At the Harbor Area Town Hall meeting on April 20 at the Doubletree Hotel in San Pedro, representatives of the district attorney’s office, of Sheriff Sherman Block’s office and two judges from the San Pedro Court cited lack of funding, resulting in excessive workload, as one of the major causes of an increase in crime.
The representative of the Sheriff’s Department specifically said that this nation has not shown a strong enough commitment to fighting crime with corresponding commitment of adequate funds.
We Californians are part of this nation. If my memory serves me correctly, most of the ballot measures providing funding for additional prisons or additional police passed (even when all other spending measures were voted down). So we, the voters, did allocate money to the fight against crime; but when the budget cuts were made, they were made (by our elected officials) across the board, including police, the district attorney and the courts.
At the meeting, a gentleman asked, “How about making the criminals work to help support themselves?” and he was given the trite answer that the labor unions do not want the prison system to compete with workers in the production of goods.

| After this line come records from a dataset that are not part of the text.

-- ==== Sys2Proof/Machine/State.lean ====
section
/-! DEFINITION. The state of the modelled machine as plain data (spec/10_state.md R20 to R69): the register file, the
FIFO contents, the FAULT register, the event port, the sequencer, the command port, the application buffer memory,
the environment's log WIRE_TX and the script of what the other agents do; and the state after hardware reset (R68).

A record per register holds the stored fields; the packed 32-bit words are views (Machine/Registers.lean). -/

namespace Sys2Proof.Machine

variable {sh : Shape}

/-- Why the machine stops with a fault: nothing does. Every fault of the spec is a sticky bit of the FAULT register and
the machine goes on (R281), and no access can fail (R94, R302); so nothing raises a constructor of this type. Safe. -/
inductive Fault where
deriving DecidableEq, Repr

/-- Why a command is turned away without an effect. -/
inductive Refusal where
  /-- Raised by exec for an instruction that has no meaning in this model: none is left. Safe. -/
  | notModelled (mnemonic : String)
  /-- Raised by every meaning when a command is offered while another one runs (R110; U13: the port does not accept
  it). `step` never offers one then: the words wait on the port (R261). Safe. -/
  | portBusy
deriving DecidableEq, Repr

/-- A bit field `[lo + len - 1 : lo]` of a word (R8). -/
structure Field where
  lo  : Nat
  len : Nat
deriving DecidableEq, Repr

/-- The registers by name (R21). `dieptxf k` is element k, the region of IN endpoint k+1 (R32); for the per-endpoint
registers `e` is the slot number, N the pad slot (R52). GRXSTSP is not here: reading it is `statusPop` (R27). -/
inductive Reg where
  | gahbcfg
  | grstctl
  | gintsts
  | gintmsk
  | grxfsiz
  | dieptxf0
  | dieptxf (k : Nat)
  | dcfg
  | dctl
  | diepmsk
  | doepmsk
  | daint
  | daintmsk
  | diepctl (e : Nat)
  | diepint (e : Nat)
  | dieptsiz (e : Nat)
  | doepctl (e : Nat)
  | doepint (e : Nat)
deriving DecidableEq, Repr

/-- The direction of an endpoint (R13). -/
inductive Dir where
  | inn
  | out
deriving DecidableEq, Repr

/-- R23: the stored fields of GRSTCTL. -/
structure Grstctl where
  rxfflsh : Bool
  txfflsh : Bool
  txfnum  : BitVec 5
deriving DecidableEq, Repr, Inhabited

/-- R39: the stored bits of DAINTMSK, those of the endpoints 0..N-1; the others are reserved. -/
structure Daintmsk (sh : Shape) where
  iepm : BitVec sh.endpoints
  oepm : BitVec sh.endpoints
deriving DecidableEq, Repr, Inhabited

/-- R40: the stored fields of DIEPCTL[e]. -/
structure Diepctl (sh : Shape) where
  mpsiz  : BitVec sh.mpsBits
  usbaep : Bool
  dpid   : Bool
  naksts : Bool
  eptyp  : EpType
  stall  : Bool
  txfnum : BitVec 4
  epdis  : Bool
  epena  : Bool
deriving DecidableEq, Repr, Inhabited

/-- R44: the stored fields of DOEPCTL[e]. -/
structure Doepctl (sh : Shape) where
  mpsiz  : BitVec sh.mpsBits
  usbaep : Bool
  dpid   : Bool
  naksts : Bool
  eptyp  : EpType
  stall  : Bool
  epdis  : Bool
  epena  : Bool
deriving DecidableEq, Repr, Inhabited

/-- R43: the stored fields of DIEPTSIZ[e]. -/
structure Dieptsiz (sh : Shape) where
  xfrsiz : BitVec sh.xfrsizBits
  pktcnt : BitVec sh.pktcntBits
deriving DecidableEq, Repr, Inhabited

/-- R50: an element of RXQ, a word tagged as a status entry or as data. -/
inductive RxWord (sh : Shape) where
  | status (w : RegWord sh)
  | data (w : RegWord sh)
deriving DecidableEq, Repr, Inhabited

/-- R256: an entry of WIRE_TX: endpoint number, data packet identifier, bytes. -/
structure WirePacket where
  ep    : Nat
  dpid  : Bool
  bytes : List Byte
deriving DecidableEq, Repr

/-- R127: the events CORE emits. -/
inductive Event where
  | resetReceived
  | setupDataReceived (ep : BitVec 4) (bcnt : BitVec 11)
  | inTransferCompleted (ep : Nat)
  | outTransferCompleted (ep : Nat)
  | polled
deriving DecidableEq, Repr

/-- R60, R283: the causes of the FAULT register, one per bit. -/
inductive FaultCause where
  | epRange
  | badSize
  | oversize
  | rxUnderflow
  | rxDesync
  | txOverflow
  | reservedCmd
  | reentrantPoll
  | unsupportedOutData
  | padAccess
deriving DecidableEq, Repr

/-- R211: what the classifier answers. -/
inductive Cause where
  | usbrst
  | enumdne
  | rxflvl
  | iepint
  | oepint
  | none
deriving DecidableEq, Repr

/-- R168: the state of one endpoint as its control register shows it. OUT endpoint 0 has the states `armed` and
`unarmed` alone, every other endpoint the others. -/
inductive EpPhase where
  | inactive
  | activeIdle
  | activeXfer
  | disabling
  | reactivatedDisabling
  | armed
  | unarmed
  | other
deriving DecidableEq, Repr

/-- R53: the Endpoint entity, a view of the registers. -/
structure EndpointView (sh : Shape) where
  number : Nat
  eptyp  : EpType
  mps    : BitVec sh.mpsBits
  active : Bool
  txfifo : Option (BitVec 4)
  dpid   : Bool
deriving DecidableEq, Repr

/-- The application buffer memory (R83): (address, byte) pairs, addresses strictly rising, no entry equal to what an
unlisted address reads as (`Memory.unlisted`, log entry 3). -/
abbrev Memory := List Host.Cell

/-- Everything access steps, LINK and the flush controller act on: the register file (R23 to R46), the FIFOs (R50, R51),
FAULT (R60), the event port (R61), the environment's log (R256), the buffer memory (R83), the parameters (R7) and the
model's own counter of free values. -/
structure Dev (sh : Shape) where
  /-- R7; no step changes it. -/
  cfg       : Config sh
  /-- R26 GAHBCFG.gint. -/
  gint      : Bool
  /-- R23. -/
  grstctl   : Grstctl
  /-- R24: the stored W1C flags of GINTSTS; bits 4, 18 and 19 are not stored (R54). -/
  gintsts   : RegWord sh
  /-- R25. -/
  gintmsk   : RegWord sh
  /-- R30 GRXFSIZ.rxfd. -/
  rxfd      : Half sh
  /-- R31 to R33: element 0 is DIEPTXF0, element k+1 is DIEPTXF[k]. -/
  txf       : Vector (TxRegion sh) sh.txRegions
  /-- R34, the whole word: the bits outside `dad` are RW. -/
  dcfg      : RegWord sh
  /-- R35, the whole word: the bits outside `sdis` are RW. -/
  dctl      : RegWord sh
  /-- R36. -/
  diepmsk   : RegWord sh
  /-- R37. -/
  doepmsk   : RegWord sh
  /-- R39. -/
  daintmsk  : Daintmsk sh
  /-- R40. -/
  diepctl   : Vector (Diepctl sh) sh.endpoints
  /-- R42, the flags within IN_INT_ALL. -/
  diepint   : Vector (RegWord sh) sh.endpoints
  /-- R43. -/
  dieptsiz  : Vector (Dieptsiz sh) sh.endpoints
  /-- R44, R45. -/
  doepctl   : Vector (Doepctl sh) sh.endpoints
  /-- R46, the flags within OUT_INT_ALL. -/
  doepint   : Vector (RegWord sh) sh.endpoints
  /-- R50, head first. -/
  rxq       : List (RxWord sh)
  /-- R51, head first. -/
  txq       : Vector (List (RegWord sh)) sh.endpoints
  /-- R60 FAULT. -/
  fault     : Word
  /-- R61. -/
  evPending : Option Word
  /-- R61 EVLOG, oldest first. -/
  evlog     : List Word
  /-- R256 WIRE_TX, oldest first. -/
  wireTx    : List WirePacket
  /-- R83. -/
  mem       : Memory
  /-- The model's own (log entry 6): how many draws of free values have been made. -/
  draws     : Nat
  /-- The model's own (log entry 7): LayoutFits has been false since reset, so FIFO contents are unspecified (R144). -/
  overlap   : Bool
deriving DecidableEq, Repr

/-- One access step a command still has to perform (R11, R66), with the working values it needs (R65). The procedures
of spec files 40 to 44 are lists of these; performing one may put further ones before the rest
(Machine/Procedures.lean). -/
inductive AccessStep (sh : Shape) where
  /-- `RegRMW(r, fs)`, R90. -/
  | rmw (r : Reg) (fs : List (Field × Nat))
  /-- `RegWrite(r, v)`, R89. -/
  | write (r : Reg) (v : RegWord sh)
  /-- `IntClear(r, m)`, R91. -/
  | clear (r : Reg) (m : RegWord sh)
  /-- R142: `cur <- RegRead(GRXFSIZ).rxfd`. -/
  | layoutRx
  /-- R142: the start field of region `e` is programmed from the cursor. -/
  | layoutStart (e : Nat) (cur : Half sh)
  /-- R142: the depth of region `e` is read and the cursor advanced. -/
  | layoutDepth (e : Nat) (cur : Half sh)
  /-- R162: `IntClear(DIEPINT[n], IN_INT_ALL)`, the first access to a register of slot `n` (R52). `ev` is what the
  calling handler emits once slot `n` is deactivated (R213), which a fault here prevents (R296). -/
  | deactFlags (n : Nat) (ev : Option Event)
  /-- R162: the read of `DIEPCTL[n].epena` (IN) or `DOEPCTL[n].epena` (OUT) that decides on a disable request. -/
  | deactTest (dir : Dir) (n : Nat)
  /-- R164, the request of FLUSH_RX. -/
  | flushRx
  /-- R165, the request of FLUSH_TX. -/
  | flushTx (n : Nat)
  /-- R190: the pop of data word `k`. -/
  | popData (ba : Word) (size k : Nat)
  /-- R190: `MemWrite(a, 1, b)`. -/
  | store (a : Word) (b : Byte)
  /-- R192: the read of `DIEPCTL[e]` and the size check. -/
  | checkSize (e size : Nat) (ba : Word)
  /-- R192: `MemRead` of source byte `i`; `lanes` are the bytes of the current word already read. -/
  | load (e size : Nat) (ba : Word) (i : Nat) (lanes : List Byte)
  /-- R192: `PortPush(e, w)`; `i` source bytes have been read. -/
  | push (e size : Nat) (ba : Word) (i : Nat) (w : RegWord sh)
  /-- R210: the snapshot read of GINTSTS. -/
  | snapshot
  /-- R215: the `StatusPop`, and the dispatch on its entry (R216). -/
  | popStatus
  /-- R219, R220: the read of DAINT and the first-set-bit scan. -/
  | scan (dir : Dir)
  /-- R219, R220: the read of the `xfrc` flag of endpoint `e`. -/
  | testXfrc (dir : Dir) (e : Nat)
  /-- R126: `emit(ev)`. -/
  | emit (ev : Event)
deriving DecidableEq, Repr

/-- What follows an access step: further steps before the rest of the command, or the wait for an acknowledgement. -/
inductive After (sh : Shape) where
  | go (more : List (AccessStep sh))
  | wait
deriving DecidableEq, Repr

/-- R66, the sequencer. The position `p` in a procedure is held as the access steps still to perform (log entry 2). -/
inductive Seq (sh : Shape) where
  | idle
  | run (cmd : Instr) (todo : List (AccessStep sh))
  | waitAck (cmd : Instr) (todo : List (AccessStep sh))
  | nested (outer : Instr) (outerTodo : List (AccessStep sh)) (cmd : Instr) (todo : List (AccessStep sh))
deriving DecidableEq, Repr

/-- The moves of LINK (R250 to R260). -/
inductive LinkMove where
  /-- R251. -/
  | busReset
  /-- R252. -/
  | enumDone
  /-- R253. -/
  | rxPush (epnum bcnt : Nat) (dpid : BitVec 2) (pktsts : BitVec 4) (payload : List Byte)
  /-- R255. -/
  | txSend (e : Nat)
  /-- R257. -/
  | disableDone (dir : Dir) (e : Nat)
  /-- R258. -/
  | outXfrc (e : Nat)
  /-- R259. -/
  | epFlag (dir : Dir) (e b : Nat)
  /-- R260. -/
  | otherGint (b : Nat)
deriving DecidableEq, Repr

/-- The completion steps of the flush controller (R173, R174). -/
inductive FlushMove where
  | txDone
  | rxDone
deriving DecidableEq, Repr

/-- The moves of HOST (R261 to R264). -/
inductive HostMove where
  /-- Words presented on the command port, after those already there (R110, R113). -/
  | command (ws : List Word)
  /-- The acknowledgement of the pending event (R126). -/
  | ack
  /-- HOST writes its buffer memory (R83). -/
  | store (a : Word) (bs : List Byte)
deriving DecidableEq, Repr

/-- The moves of the test harness (R267). -/
inductive HarnessMove (sh : Shape) where
  /-- TB_RX_FEED. -/
  | rxFeed (ws : List (RegWord sh))
  /-- TB_RX_STATUS. -/
  | rxStatus (sts : RegWord sh)
  /-- TB_LOOPBACK. -/
  | loopback (e : Nat)
  /-- TB_SET of a stored field. -/
  | set (r : Reg) (f : Field) (v : Nat)
deriving DecidableEq, Repr

/-- Entries of the script that give CORE the turn (log entry 1). -/
inductive CoreTurn where
  /-- CORE performs one access step before the next entry. -/
  | one
  /-- CORE runs until it accepts a command again, or waits for an acknowledgement, before the next entry. -/
  | finish
  /-- Nobody moves: a step of the model ends here, between two access steps. -/
  | pause
deriving DecidableEq, Repr

/-- One entry of the script of the other agents' moves (R12, R97; log entry 1). -/
inductive Input (sh : Shape) where
  | link (m : LinkMove)
  | flush (m : FlushMove)
  | host (m : HostMove)
  | harness (m : HarnessMove sh)
  | core (t : CoreTurn)
  /-- R320: the platform asserts the hardware reset. -/
  | reset
deriving DecidableEq, Repr

/-- The state of a machine of the shape `sh` (R20). -/
structure State.At (sh : Shape) where
  /-- The registers, FIFOs, FAULT, event port, WIRE_TX and buffer memory. -/
  dev    : Dev sh
  /-- R66. -/
  seq    : Seq sh
  /-- R110: the words HOST has presented on the command port and CORE has not accepted yet. -/
  port   : List Word
  /-- The model's own (log entry 1): what the other agents do, in order; it resolves the interleaving of R97. -/
  inputs : List (Input sh)
deriving DecidableEq, Repr

/-- The state of this hardware. -/
abbrev State : Type := State.At .hardware

/-- R68: `DOEPCTL[0]` after reset, `usbaep` hardwired to 1 (R45). -/
def doepctl0Reset : Doepctl sh := { (default : Doepctl sh) with usbaep := true }

/-- R144: the words the seven regions take under the reset depths. -/
def resetWords (r : ResetFifo sh) : Nat := r.rxfd.toNat + (r.tx.map fun t => t.depth.toNat).sum

/-- R68, R320: the registers and FIFOs after hardware reset. The parameters, HOST's buffer memory and the count of
draws are not the block's to reset (R69; log entries 3, 6, 8). Bits of DCFG and DCTL outside CORE: log entry 9. -/
def Dev.afterReset (cfg : Config sh) (mem : Memory) (draws : Nat) : Dev sh where
  cfg       := cfg
  gint      := false
  grstctl   := { rxfflsh := false, txfflsh := false, txfnum := 0 }
  gintsts   := 0
  gintmsk   := 0
  rxfd      := cfg.resetFifo.rxfd
  txf       := cfg.resetFifo.tx
  dcfg      := 0
  dctl      := 2
  diepmsk   := 0
  doepmsk   := 0
  daintmsk  := { iepm := 0, oepm := 0 }
  diepctl   := Vector.replicate sh.endpoints default
  diepint   := Vector.replicate sh.endpoints 0
  dieptsiz  := Vector.replicate sh.endpoints default
  doepctl   := (Vector.replicate sh.endpoints default).setIfInBounds 0 doepctl0Reset
  doepint   := Vector.replicate sh.endpoints 0
  rxq       := []
  txq       := Vector.replicate sh.endpoints []
  fault     := 0
  evPending := none
  evlog     := []
  wireTx    := []
  mem       := mem
  draws     := draws
  overlap   := !cfg.fits (resetWords cfg.resetFifo)

/-- R68, R320: the machine with the parameters `cfg` right after hardware reset, nothing in the buffer memory that HOST
has written, nothing on the command port and no move of another agent planned. -/
def State.resetWith (cfg : Config sh) : State.At sh where
  dev    := Dev.afterReset cfg [] 0
  seq    := .idle
  port   := []
  inputs := []

/-- R68, R320: the machine right after hardware reset, with the values R7 gives this hardware. -/
def State.reset : State := State.resetWith Config.hardware

end Sys2Proof.Machine
end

Why cannot the prison inmates be put to work to grow their own food, make their clothes and whatever else they need? Why cannot the criminals convicted of nonviolent crimes be put in prison farms, prison factories, and be put to work? Why cannot the youthful offenders be put in boot camps and taught discipline, work habits and self-control, along with basic skills and a trade or a profession?
It is now time to take a new (or an older) approach to the fight against crime. The creation of boot camps has already been tried in other states and discussed here in California: Why are we not implementing it?
If legislation is required to allow convicted felons to be placed in different types of correctional facilities, what are we waiting for? Time is running out, and the officials in Sacramento and Washington must wake up to this fact.